A local fisherman who goes by the name of “Manuel” claimed that he has personally disposed of 20 bodies that authorities called “trash.” 

“We usually throw them out in Manila Bay,” he told Al Jazeera. “Sometimes we put weights on it, so it doesn’t float up.

One of the dumped corpses, the report claimed, was known to the police as a drug pusher.

Responding to the report, Malacañang said that critics better present proof that the alleged killings were taking place. 

“As far as we are concerned, those are mere allegations, if there are no evidence to back up that. Then that remains  hearsay,” Senior Deputy Executive Secretary Menardo Guevarra said in a Palace news briefing. 

Shortly after winning the presidency, Duterte warned that the 1,000 persons summarily executed since 1990 as claimed by the New York-based Human Rights Watch will reach 100,000 if he  becomes the country’s president. 

“You drug pushers, hold-up men and do-nothings, you better go out,” he said in May 2015. “Because I’d kill you. I’ll dump all of you into Manila Bay, and fatten all the fish there.”

Thousands of people have died since President Rodrigo Duterte took office last year and ordered an unprecedented crackdown on drug-related crimes that has drawn global criticism and allegations of widespread human rights abuses.

The Duterte administration defended its drug war against critics, saying reported figures–from 7,000 to 9,000–were overblown.

As soon as he got into office, Duterte waged his controversial drug war resulting in more than 3,151 deaths from July 1, 2016 to June 13, 2016 alone, according to government statistics. 

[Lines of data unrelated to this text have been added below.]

-- ==== Sys2Proof/Laws/State.lean ====
section
/-! SUPPORT. One lemma per field per named update of the state, so that no later proof unfolds a record update. -/

namespace Sys2Proof.Machine

open Sys2Proof

/-! ## atSeq -/

@[simp] theorem State.atSeq_cfg (s : State) (p : Phase) (i : Nat) : (s.atSeq p i).cfg = s.cfg := rfl
@[simp] theorem State.atSeq_hw (s : State) (p : Phase) (i : Nat) : (s.atSeq p i).hw = s.hw := rfl
@[simp] theorem State.atSeq_vals (s : State) (p : Phase) (i : Nat) : (s.atSeq p i).vals = s.vals := rfl
@[simp] theorem State.atSeq_data (s : State) (p : Phase) (i : Nat) : (s.atSeq p i).data = s.data := rfl
@[simp] theorem State.atSeq_status (s : State) (p : Phase) (i : Nat) : (s.atSeq p i).status = s.status := rfl
@[simp] theorem State.atSeq_fval (s : State) (p : Phase) (i : Nat) : (s.atSeq p i).fval = s.fval := rfl
@[simp] theorem State.atSeq_fwid (s : State) (p : Phase) (i : Nat) : (s.atSeq p i).fwid = s.fwid := rfl
@[simp] theorem State.atSeq_fbits (s : State) (p : Phase) (i : Nat) : (s.atSeq p i).fbits = s.fbits := rfl
@[simp] theorem State.atSeq_fidx (s : State) (p : Phase) (i : Nat) : (s.atSeq p i).fidx = s.fidx := rfl
@[simp] theorem State.atSeq_rpos (s : State) (p : Phase) (i : Nat) : (s.atSeq p i).rpos = s.rpos := rfl
@[simp] theorem State.atSeq_hctx (s : State) (p : Phase) (i : Nat) : (s.atSeq p i).hctx = s.hctx := rfl
@[simp] theorem State.atSeq_vctx (s : State) (p : Phase) (i : Nat) : (s.atSeq p i).vctx = s.vctx := rfl
@[simp] theorem State.atSeq_t (s : State) (p : Phase) (i : Nat) : (s.atSeq p i).t = s.t := rfl
@[simp] theorem State.atSeq_rdpos (s : State) (p : Phase) (i : Nat) : (s.atSeq p i).rdpos = s.rdpos := rfl
@[simp] theorem State.atSeq_popped (s : State) (p : Phase) (i : Nat) : (s.atSeq p i).popped = s.popped := rfl
@[simp] theorem State.atSeq_l (s : State) (p : Phase) (i : Nat) : (s.atSeq p i).l = s.l := rfl
@[simp] theorem State.atSeq_r (s : State) (p : Phase) (i : Nat) : (s.atSeq p i).r = s.r := rfl
@[simp] theorem State.atSeq_w (s : State) (p : Phase) (i : Nat) : (s.atSeq p i).w = s.w := rfl
@[simp] theorem State.atSeq_seq (s : State) (p : Phase) (i : Nat) : (s.atSeq p i).seq = { phase := p, idx := i } := rfl
@[simp] theorem State.atSeq_inputs (s : State) (p : Phase) (i : Nat) : (s.atSeq p i).inputs = s.inputs := rfl
@[simp] theorem State.atSeq_answers (s : State) (p : Phase) (i : Nat) : (s.atSeq p i).answers = s.answers := rfl
@[simp] theorem State.atSeq_fresh (s : State) (p : Phase) (i : Nat) : (s.atSeq p i).fresh = s.fresh := rfl

/-! ## recordOk -/

@[simp] theorem State.recordOk_cfg (s : State) (c : Command) : (s.recordOk c).cfg = s.cfg := rfl
@[simp] theorem State.recordOk_hw (s : State) (c : Command) : (s.recordOk c).hw = s.hw := rfl
@[simp] theorem State.recordOk_vals (s : State) (c : Command) : (s.recordOk c).vals = s.vals := rfl
@[simp] theorem State.recordOk_data (s : State) (c : Command) : (s.recordOk c).data = s.data := rfl
@[simp] theorem State.recordOk_status (s : State) (c : Command) : (s.recordOk c).status = { state := .ok, fseen := s.status.fseen, lastop := c.opc, fcode := none } := rfl
@[simp] theorem State.recordOk_fval (s : State) (c : Command) : (s.recordOk c).fval = 0#32 := rfl
@[simp] theorem State.recordOk_fwid (s : State) (c : Command) : (s.recordOk c).fwid = 0#8 := rfl
@[simp] theorem State.recordOk_fbits (s : State) (c : Command) : (s.recordOk c).fbits = 0#6 := rfl
@[simp] theorem State.recordOk_fidx (s : State) (c : Command) : (s.recordOk c).fidx = 0 := rfl
@[simp] theorem State.recordOk_rpos (s : State) (c : Command) : (s.recordOk c).rpos = s.rpos := rfl
@[simp] theorem State.recordOk_hctx (s : State) (c : Command) : (s.recordOk c).hctx = s.hctx := rfl
@[simp] theorem State.recordOk_vctx (s : State) (c : Command) : (s.recordOk c).vctx = s.vctx := rfl
@[simp] theorem State.recordOk_t (s : State) (c : Command) : (s.recordOk c).t = s.t := rfl
@[simp] theorem State.recordOk_rdpos (s : State) (c : Command) : (s.recordOk c).rdpos = s.rdpos := rfl
@[simp] theorem State.recordOk_popped (s : State) (c : Command) : (s.recordOk c).popped = s.popped := rfl
@[simp] theorem State.recordOk_l (s : State) (c : Command) : (s.recordOk c).l = s.l := rfl
@[simp] theorem State.recordOk_r (s : State) (c : Command) : (s.recordOk c).r = s.r := rfl
@[simp] theorem State.recordOk_w (s : State) (c : Command) : (s.recordOk c).w = s.w := rfl
@[simp] theorem State.recordOk_seq (s : State) (c : Command) : (s.recordOk c).seq = s.seq := rfl
@[simp] theorem State.recordOk_inputs (s : State) (c : Command) : (s.recordOk c).inputs = s.inputs := rfl
@[simp] theorem State.recordOk_answers (s : State) (c : Command) : (s.recordOk c).answers = s.answers := rfl
@[simp] theorem State.recordOk_fresh (s : State) (c : Command) : (s.recordOk c).fresh = s.fresh := rfl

Official data from the Philippine National Police have also pegged the total number of homicide cases at 9,432 from July 2016 to March 2017.

Of this number, 1,847 deaths were said to be drug-related, while 1,894 were not. The remaining 5,691 cases, or about 60 percent of the total figure, were still under investigation.

Duterte’s anti-narcotics drive has also resulted in a 26.45 percent drop in the estimated total drug market, and 28.57 percent reduction in index crime, PNP data shows.

Government data showed that authorities have facilitated the surrender of 1,304,795 drug suspects from July 1, 2016 to June 6, 2017.